This story caught my eye on the
Oklahoma KSBI-TV site
Interactive Fiction Comes of Age
Before there was Doom or Grand Theft Auto, there was a computer adventure game called Zork.
Released by Infocom in 1980 to huge success, it had no motion-captured action figures and no fully rendered 3-D environments. In fact, it had no graphics at all; it was simply text.
These text-adventure games became known as interactive fiction (IF), drawing record numbers of readers and pushing sales figures for Infocom into the millions.
Die-hard fans compared Zork to reading Tolkien's "Lord of the Rings" for the first time, with a twist. You could be transported to a mystical world and caught up in a powerful and addictive story with one key difference: you were the main character and you controlled the story.
Now, 25 years after Zork first appeared, one entrepreneur is using today's technology to reinvent the unique genre of interactive fiction.
An original Zork fan, Howard Sherman founded Malinche Entertainment in 2002 with the goal of introducing interactive fiction to a new generation of fans.

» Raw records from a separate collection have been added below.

/-! ## The powerline physical layer (chapter 13) -/

/-- TONE_TRANSMIT of a frame that the MAC offers, while the channel is on and idle and its driver good, asserts PLT_TXEN and sends the
frame with the plan for its next hop; TONE_TX_COMPLETE ends it, counts it, and leaves an attempt that asked for
an acknowledgement waiting. TONE_RECEIVE counts a frame whose FCH check fails or is reserved, and delivers the others: the acknowledgement awaited ends
its attempt. DRIVER_FAULT stops the transmitter and is logged once. A TMREQ or a refresh that is due issues the set made from the
averages; a TMRSP of the own plan installs its set and corrects the offset; TMAP_EXPIRE makes invalid the received sets that are not renewed. -/
def Obligations.TonesComplete : Prop :=
  (∀ (s : State) (a : Attempt) (p : TxPlan), s.plm.attempt = some a → s.plt.tx = none → a.taken = false → a.bytes ≠ [] →
    s.toneOff = false → s.plt.dflt = false → p = s.txPlan (if a.nxt = 0xFF then none else s.nbIndex a.nxt) →
    Answers .toneTransmit s fun t =>
      t.plt.txen = true ∧ (∃ x, t.plt.tx = some x ∧ x.clk = s.clk ∧ x.tick = s.ticks) ∧
      (∃ b, t.plm.attempt = some b ∧ b.taken = true ∧ b.frame = a.frame) ∧
      ∃ h : Fch, t.out = s.out ++ [⟨.tone, s.toneOutput p h a.bytes⟩] ∧ h.mode = p.mode ∧ h.gen = p.gen ∧
        h.src = s.saddr ∧ h.tsc = s.symbolTicks ∧ h.nsym = s.planSymbols p h.ph0 a.bytes.length) ∧
  (∀ (s : State) (a : Attempt) (x : PltTx), s.plt.tx = some x → s.plm.attempt = some a → a.ackReq = true →
    Answers .toneTxComplete s fun t =>
      t.plt.tx = none ∧ t.plt.txen = false ∧ t.plm.attempt = some { a with waits := true } ∧
      t.plm.lastEnd = some (x.clk + x.len * 65536) ∧ t.rd PLT_TXN = satNat 16 (s.rd PLT_TXN + 1)) ∧
  (∀ (s : State) (a : Attempt) (x : PltTx), s.plt.tx = some x → s.plm.attempt = some a → a.ackReq = false →
    Answers .toneTxComplete s fun t => t.plt.tx = none ∧ t.plt.txen = false ∧ t.plm.attempt = none) ∧
  (∀ (s : State) (f : ToneIn), s.toneOff = false → s.plt.tx = none →
    (fchGood f.fch = false →
      Answers (.toneReceive f) s fun t =>
        t.rd PLT_HCSN = satNat 16 (s.rd PLT_HCSN + 1) ∧ SameBut [.regs] s t) ∧
    (fchGood f.fch = true → (fchOf f.fch).reserved = true →
      Answers (.toneReceive f) s fun t =>
        t.rd PLT_RSVN = satNat 16 (s.rd PLT_RSVN + 1) ∧ SameBut [.regs] s t) ∧
    (∀ a : Attempt, fchGood f.fch = true → (fchOf f.fch).reserved = false → (fchOf f.fch).mode = 0 →
      s.on PLM_EN = true → s.plm.attempt = some a → a.waits = true →
      f.payload = ackBytes s.saddr a.nxt a.seq → a.nxt < 256 → a.seq < 256 →
      Answers (.toneReceive f) s fun t => t.plm.attempt = none)) ∧
  (∀ (s : State) (n : BitVec 10),
    (s.plt.dflt = false →
      Answers (.driverFault true n) s fun t =>
        t.plt.dflt = true ∧ t.plt.tx = none ∧ Logged s t 0x6001 deviceTc 0 ∧
        (s.plt.tx ≠ none → t.resp.code = .part ∧ t.resp.done = n.toNat)) ∧
    Answers (.driverFault false n) s fun t => t.plt.dflt = false ∧ SameBut [.regs, .plt] s t) ∧
  (∀ (s u : State) (m : MgmtIn) (i : Nat), s.takeMgmt 0x01 = some (m, u) → u.nbIndex m.orig = some i →
    (u.mapsAdapt = true → u.issueFree i = true →
      Answers .tmreq s fun t =>
        (t.link i).issued = some (u.makeSet i) ∧ (t.link i).lastIssue = some s.stamp.cyc ∧
        (t.link i).prev = (s.link i).issued.map fun p => { p with at' := s.stamp.cyc }) ∧
    (∀ x, u.mapsAdapt = false → (u.link i).issued = some x →
      Answers .tmreq s fun t => t = u.sendSet i x)) ∧
  (∀ (s u : State) (m : MgmtIn) (i : Nat) (x : MapSet), s.takeMgmt 0x02 = some (m, u) →
    u.nbIndex m.orig = some i → u.tmrspSet m.data = some x →
    Answers .tmrsp s fun t =>
      (t.link i).received = some x ∧ (t.link i).delta = ((s.link i).delta + x.dcorr) % 65536) ∧
  (∀ (s : State) (i : Fin 64) (c : Nat), (s.nb i.val).isSome = true → s.issueFree i.val = true →
    s.mapsAdapt = true → s.toneOff = false → (s.link i.val).lastIssue = some c →
    c + s.rd PLT_TMREF ≤ s.stamp.cyc → s.rd PLT_TMMINF ≤ (s.link i.val).frames →
    Answers (.tmapRefresh i) s fun t =>
      (t.link i.val).issued = some (s.makeSet i.val) ∧ (t.link i.val).frames = 0) ∧
  (∀ s : State, Answers .tmapExpire s fun t => SameBut [.plt] s t ∧
    ∀ i ∈ s.plt.links.map (·.1), (t.link i).issued = (s.link i).issued ∧
      (t.link i).received = (s.link i).received.map fun m =>
        { m with valid := m.valid && decide (s.stamp.cyc < m.at' + 4 * s.rd PLT_TMREF) })

/-- PULSE_SLOT_DECIDE of a usable slot in which nothing is sent shows the largest correlation, its position and the
decision, and the eighth dibit of the sync opens a frame; in the slot of a downlink it sends the next dibit's pulse. DOWNLINK_REQUEST
hands the oldest downlink of a stream to the pulse channel, or to the repeater of its node; in D3 the downlink ends.
DOWNLINK_TIMEOUT ends one for which no ack window has begun in time. -/
def Obligations.PulseSlotsComplete : Prop :=
  (∀ (s : State) (n : Fin 256) (c0 c1 c2 c3 : BitVec 16) (e : Nat) (v : Nat × Nat × Nat),
    e = s.activeEntry n.val → v = s.decideSymbol ([c0, c1, c2, c3].map (·.toNat)) → s.on PLP_EN = true →
    s.slotsDecided = true → entEn e = true → entCons e = 2 → entSig e = 0 → usableWindow e = true →
    ((∀ k ∈ s.slotStreams n.val, s.downSlot k = none) →
      Answers (.pulseSlotDecide n c0 c1 c2 c3) s fun t =>
        t.rd PLP_LASTC = v.2.2 ∧ t.rd PLP_LASTP = v.2.1 ∧ t.rd PLP_LASTK = v.1 ∧
        ∀ k, s.slotStreams n.val = [k] → (s.plpStream k).frame = none → v.1 = 0 →
          ((s.plpStream k).recent.drop ((s.plpStream k).recent.length - 7)).map (·.1) ++ [v.2.1] = syncDibits →
          (t.plpStream k).frame.isSome = true) ∧
    (∀ (k d x : Nat) (l : List Nat), s.slotStreams n.val = [k] → s.downSlot k = some (d :: l, x) →
      Answers (.pulseSlotDecide n c0 c1 c2 c3) s fun t =>
        t.out = s.out ++ [⟨.pulse, [(s.anchorChannel (entAnch e) - 1) / 3 + 1,
          (s.anchorChannel (entAnch e) - 1) % 3 + 1, d]⟩] ∧
        (l ≠ [] → (t.plpStream k).send = some (l, x + 1)) ∧
        (l = [] → (s.plpStream k).queued ≠ none → (t.plpStream k).send = none))) ∧
  (∀ (s : State) (k : Fin 64) (d : NodeDown),
    (s.plm.downs.find? fun d => d.stream == k.val && !d.given) = some d →
    (s.level < 3 → s.on PLP_DLEN = true →
      (s.downRepeater k.val = none → (s.plpStream k.val).queued = none →
        Answers (.downlinkRequest k) s fun t =>
          (t.plpStream k.val).queued = some ⟨d.data, s.stamp.cyc, d.ref⟩ ∧ SameBut [.plm, .plp] s t) ∧
      (∀ (peer : Nat) (n : NodeEntry), s.downRepeater k.val = some (peer, n) →
        Answers (.downlinkRequest k) s fun t =>
          SameBut [.plm] s t ∧ ∃ f : TxFrame, t.plm.queue = s.plm.queue ++ [f] ∧ f.fdst = peer ∧ f.type = 4 ∧
            f.down = some d.ref ∧ f.data = leBytes 8 n.eui ++ d.data)) ∧
    (3 ≤ s.level → Answers (.downlinkRequest k) s fun t => ∀ x ∈ t.plm.downs, x.ref ≠ d.ref)) ∧
  (∀ (s : State) (k : Fin 64) (d : Downlink), (s.plpStream k.val).queued = some d →
    (s.plpStream k.val).send = none → d.cyc + s.rd PLP_DLWAIT ≤ s.stamp.cyc →
    Answers (.downlinkTimeout k) s fun t =>
      (t.plpStream k.val).queued = none ∧ ∀ x ∈ t.plm.downs, x.ref ≠ d.ref)

/-! ## The powerline MAC (chapter 14) -/

/-- PLM_RING_POLL of an enabled endpoint takes its one new descriptor; where the area lies outside the windows of its tenant or
more descriptors are new than it has slots, it faults once, with a log entry, and takes none. ACCESS_SLOT within a window starts an attempt
of the frame offered; a tenant frame whose latest time has passed leaves the queue. ACK_TIMEOUT of a waiting attempt makes a retry,
or ends the frame when they are exhausted. REASSEMBLY_TIMEOUT drops and counts exactly the frames older than 64 cycles. PLM_LEAVE
queues a BYE. PLM_EP_KCOMMIT and PLM_SITEKEY_COMMIT take the key from its four words. PLM_JOIN opens a join window of the
length written; JOIN_WINDOW_CLOSE ends it and asks for the removal of its entries. -/
def Obligations.MacComplete : Prop :=
  (∀ (s : State) (e : Fin 128), s.on PLM_EN = true → s.epOn e.val = true → s.level < 3 →
    s.plm.stopped.contains e.val = false →
    (s.epUsable e.val = true → (∀ h ∈ s.plm.held, h.key ≠ e.val) → s.epOwner e.val < 64 →
      (s.ringIdx ((s.epRing e.val).base + 0x04) + 1) % 65536 = s.ringIdx (s.epRing e.val).base →
      Answers (.plmRingPoll e) s fun t =>
        t.ringIdx ((s.epRing e.val).base + 0x04) = s.ringIdx (s.epRing e.val).base ∧
        t.on (PLM_EP_RFAULT (e.val / 64) (e.val % 64)) = false) ∧
    ((s.epUsable e.val = false ∨ 2 ^ (s.epRing e.val).tl < (s.ringIdx (s.epRing e.val).base + 65536 -
        s.ringIdx ((s.epRing e.val).base + 0x04)) % 65536) →
      s.on (PLM_EP_RFAULT (e.val / 64) (e.val % 64)) = false →
      Answers (.plmRingPoll e) s fun t =>
        t.on (PLM_EP_RFAULT (e.val / 64) (e.val % 64)) = true ∧
        Logged s t 0x5007 (s.epOwner e.val) (1 + e.val * 2 ^ 8) ∧ SameBut [.regs, .events] s t)) ∧
  (∀ (s : State) (p : Fin 4) (k : Fin 16) (f : TxFrame), k.val < windowSlots p.val → s.on PLM_EN = true →
    s.saddr ≠ 0 → s.plm.attempt = none → s.plt.tx = none → s.nextFrame p.val = some f → s.on PLT_BANDC_EN = false →
    (∀ (hop : Option (Nat × Nat × Nat × Nat)) (nxt : Nat) (b : List Byte × Nat), f.kind ≠ 2 → s.toneOff = false →
      s.hopFor f.fdst = some hop → nxt = ((hop.map (·.2.2.2)).getD 0xFF) → (s.buildSegment f nxt).1 = some b →
      Answers (.accessSlot p k) s fun t =>
        t.plm.attempt = some {
          frame := f.id, bytes := b.1, nxt := nxt, seq := b.2, ackReq := f.ackReq && nxt != 0xFF }) ∧
    (f.kind = 2 → f.first = none → f.latest ≤ stampNat s.stamp →
      Answers (.accessSlot p k) s fun t => t.plm.attempt = none ∧ ∀ x ∈ t.plm.queue, x.id ≠ f.id)) ∧
  (∀ (s : State) (a : Attempt) (f : TxFrame), s.plm.attempt = some a → a.waits = true →
    s.plm.queue.find? (·.id == a.frame) = some f →
    (f.tries < s.rd PLM_RETRY →
      Answers .ackTimeout s fun t => t.plm.attempt = none ∧
        ∃ g, t.plm.queue.find? (·.id == a.frame) = some g ∧ g.tries = f.tries + 1 ∧ g.cur = f.cur) ∧
    (s.rd PLM_RETRY ≤ f.tries →
      Answers .ackTimeout s fun t => t.plm.attempt = none ∧ ∀ x ∈ t.plm.queue, x.id ≠ a.frame)) ∧
  (∀ s : State, Answers .reassemblyTimeout s fun t =>
    t.plm.reasm = s.plm.reasm.filter (fun r => s.stamp.cyc < r.cyc + 64) ∧
    t.rd PLM_REASMN = satNat 16 (s.rd PLM_REASMN +
      (s.plm.reasm.filter fun r => r.cyc + 64 ≤ s.stamp.cyc).length) ∧ SameBut [.regs, .plm] s t) ∧
  (∀ (s : State) (w : RegWrite), s.admitsWrite 0x0B8 0x040 w (setBit w.data.toNat 16) = true →
    bits w.data.toNat 8 8 ≠ 0xFF →
    Answers (.plmLeave w) s fun t =>
      t.resp.code = .ok ∧ t.rd PLM_SADDR = bits w.data.toNat 8 8 ∧ t.on PLM_CONFLICT = false ∧
      ∃ f : TxFrame, t.plm.queue = s.plm.queue ++ [f] ∧ f.fdst = 0xFF ∧ f.prio = 1 ∧ f.type = 3 ∧
        f.data = [0x11, BitVec.ofNat 8 (bits w.data.toNat 8 8), 0]) ∧
  (∀ (s : State) (e : Fin 128) (w : RegWrite),
    s.admitsWrite (0x0BA + e.val / 64) (0x124 + 48 * (e.val % 64)) w (setBit w.data.toNat 0) = true →
    Answers (.plmEpKcommit e w) s fun t =>
      t.resp.code = .ok ∧
      t.rd (PLM_EP_KGEN (e.val / 64) (e.val % 64)) = (s.rd (PLM_EP_KGEN (e.val / 64) (e.val % 64)) + 1) % 256 ∧
      t.epKey e.val = some (keyBytes (BitVec.ofNat 128
        ((List.range 4).foldl (fun a i => a + s.rd (PLM_EP_KEY (e.val / 64) (e.val % 64) i) * 2 ^ (32 * i)) 0)))) ∧
  (∀ (s : State) (w : RegWrite), s.admitsWrite 0x0B8 0x06C w w.data.toNat = true →
    Answers (.plmSitekeyCommit w) s fun t =>
      t.resp.code = .ok ∧ t.plm.siteKey = BitVec.ofNat 128 (s.rd (PLM_SITEKEY 0) + s.rd (PLM_SITEKEY 1) * 2 ^ 32 +
        s.rd (PLM_SITEKEY 2) * 2 ^ 64 + w.data.toNat * 2 ^ 96)) ∧
  (∀ (s : State) (w : RegWrite), s.admitsWrite 0x0B8 0x04C w w.data.toNat = true → bits w.data.toNat 0 16 ≠ 0 →
    Answers (.plmJoin w) s fun t =>
      t.resp.code = .ok ∧ t.plm.joinEnd = some (s.stamp.cyc + bits w.data.toNat 0 16)) ∧
  (∀ (s : State) (c : Nat), s.plm.joinEnd = some c → c ≤ s.stamp.cyc →
    Answers .joinWindowClose s fun t =>
      t.plm.joins = [] ∧ t.plm.joinEnd = none ∧
      ∀ j ∈ s.plm.joins, ∃ r ∈ t.plm.due, r.idx = j.entry ∧ r.remove = true)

Sherman's first three interactive fiction titles have sold more than 100,000 copies and he anticipates that sales of his latest horror fiction title, "The First Mile" (Malinche Entertainment, July 2005, $9.95-$29.95), will exceed all three previous titles for one important reason: on July 15, "The First Mile" is available for download by anyone with an iPod. Readers can also access Malinche titles with a personal computer, laptop, PocketPC or PalmOS handheld, and selected cell phone models.